The source code for this project is available on GitHub.
Aggregation System
Loading…
Aggregation System
Relevant source files
The Aggregation System implements SQL aggregate functions (COUNT, SUM, AVG, MIN, MAX, etc.) across the LLKV query pipeline. It handles both simple aggregates (SELECT COUNT(*) FROM table) and grouped aggregations (SELECT col, SUM(amount) FROM table GROUP BY col), with support for the DISTINCT modifier and expression-based aggregates like SUM(col1 + col2).
For information about scalar expression evaluation (non-aggregate), see Scalar Evaluation and NumericKernels. For query planning that produces aggregate plans, see Plan Structures.
System Architecture
The aggregation system spans four layers in the codebase, each with distinct responsibilities:
Diagram: Aggregation System Layering
graph TB
subgraph "Expression Layer (llkv-expr)"
AGG_CALL["AggregateCall<F>\nCountStar, Count, Sum, Avg, Min, Max"]
SCALAR_EXPR["ScalarExpr<F>\nAggregate(AggregateCall)"]
end
subgraph "Plan Layer (llkv-plan)"
AGG_EXPR["AggregateExpr\nCountStar, Column"]
AGG_FUNC["AggregateFunction\nCount, SumInt64, MinInt64, etc."]

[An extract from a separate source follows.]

-- ==== Sys2Proof/Machine/Names.lean ====
section
/-! DEFINITION. The dictionary's objects by name: the key (index × 256 + subindex) of each, with the unit number `i`
(index from its block) and the place `n` within a run of subindices as arguments. -/
namespace Sys2Proof.Machine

SELECT_PLAN["SelectPlan\naggregates: Vec<AggregateExpr>\ngroup_by: Vec<String>"]
end
subgraph "Execution Layer (llkv-executor)"
EXECUTOR["QueryExecutor::execute_aggregates\nQueryExecutor::execute_group_by_single_table"]
AGG_VALUE["AggregateValue\nNull, Int64, Float64, Decimal128, String"]
GROUP_STATE["GroupAggregateState\nrepresentative_batch_idx\nrepresentative_row\nrow_locations"]
end
subgraph "Accumulator Layer (llkv-aggregate)"
AGG_ACCUMULATOR["AggregateAccumulator\nInterface for aggregate computation"]
AGG_KIND["AggregateKind\nType classification"]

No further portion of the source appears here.